> _WHAT IS EXPECTED_
The word "command" turns up on some lines of this data; say how many, and give no other text.

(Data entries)
────

-- ==== Sys2Proof/Machine/Dispatch.lean ====
section
/-! DEFINITION. One arm for each command. -/

namespace Sys2Proof.Machine

/-- A command's effect on everything but the queue of waiting commands. -/
def exec (i : Instr) (s : State) : Host.Outcome State Fault Refusal :=
  match i with
  | .receiveFrame p bytes => Sys2Proof.Machine.execReceiveFrame p bytes s
  | .transmitEnd p => Sys2Proof.Machine.execTransmitEnd p s
  | .beltSample => Sys2Proof.Machine.execBeltSample s
  | .positionSample => Sys2Proof.Machine.execPositionSample s
  | .holdsenseSample => Sys2Proof.Machine.execHoldsenseSample s
  | .dustSample => Sys2Proof.Machine.execDustSample s
  | .feederSample => Sys2Proof.Machine.execFeederSample s
  | .reply => Sys2Proof.Machine.execReply s
  | .run => Sys2Proof.Machine.execRun s
  | .rate => Sys2Proof.Machine.execRate s
  | .stop => Sys2Proof.Machine.execStop s
  | .move => Sys2Proof.Machine.execMove s
  | .halt => Sys2Proof.Machine.execHalt s
  | .forwardFrame p => Sys2Proof.Machine.execForwardFrame p s
  | .requestDropped p => Sys2Proof.Machine.execRequestDropped p s
  | .badRequest => Sys2Proof.Machine.execBadRequest s
  | .load => Sys2Proof.Machine.execLoad s
  | .read => Sys2Proof.Machine.execRead s
  | .status => Sys2Proof.Machine.execStatus s
  | .setOptions => Sys2Proof.Machine.execSetOptions s
  | .openShip => Sys2Proof.Machine.execOpenShip s
  | .closeShip => Sys2Proof.Machine.execCloseShip s
  | .startPlan => Sys2Proof.Machine.execStartPlan s
  | .haltPlan => Sys2Proof.Machine.execHaltPlan s
  | .resumePlan => Sys2Proof.Machine.execResumePlan s
  | .skipSlot => Sys2Proof.Machine.execSkipSlot s
  | .zeroBelt => Sys2Proof.Machine.execZeroBelt s
  | .zeroAbort => Sys2Proof.Machine.execZeroAbort s
  | .sweep => Sys2Proof.Machine.execSweep s
  | .ackAlarm => Sys2Proof.Machine.execAckAlarm s
  | .doneAlarm => Sys2Proof.Machine.execDoneAlarm s
  | .setAlarm => Sys2Proof.Machine.execSetAlarm s
  | .readRecords => Sys2Proof.Machine.execReadRecords s
  | .takeRecords => Sys2Proof.Machine.execTakeRecords s
  | .restart => Sys2Proof.Machine.execRestart s
  | .scaleSilenceExpiry => Sys2Proof.Machine.execScaleSilenceExpiry s
  | .zeroTimeout => Sys2Proof.Machine.execZeroTimeout s
  | .sensorSilenceExpiry sensor => Sys2Proof.Machine.execSensorSilenceExpiry sensor s
  | .replyWindowExpiry d => Sys2Proof.Machine.execReplyWindowExpiry d s
  | .stepTimeout => Sys2Proof.Machine.execStepTimeout s
  | .stopInputAsserted => Sys2Proof.Machine.execStopInputAsserted s
  | .stopInputCleared => Sys2Proof.Machine.execStopInputCleared s
  | .resetAsserted => Sys2Proof.Machine.execResetAsserted s
  | .resetReleased => Sys2Proof.Machine.execResetReleased s
  | .powerOn => Sys2Proof.Machine.execPowerOn s
  | .badDestination => Sys2Proof.Machine.execBadDestination s
  | .badFrame => Sys2Proof.Machine.execBadFrame s

end Sys2Proof.Machine
end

────

> _EXERCISE RESULT_
2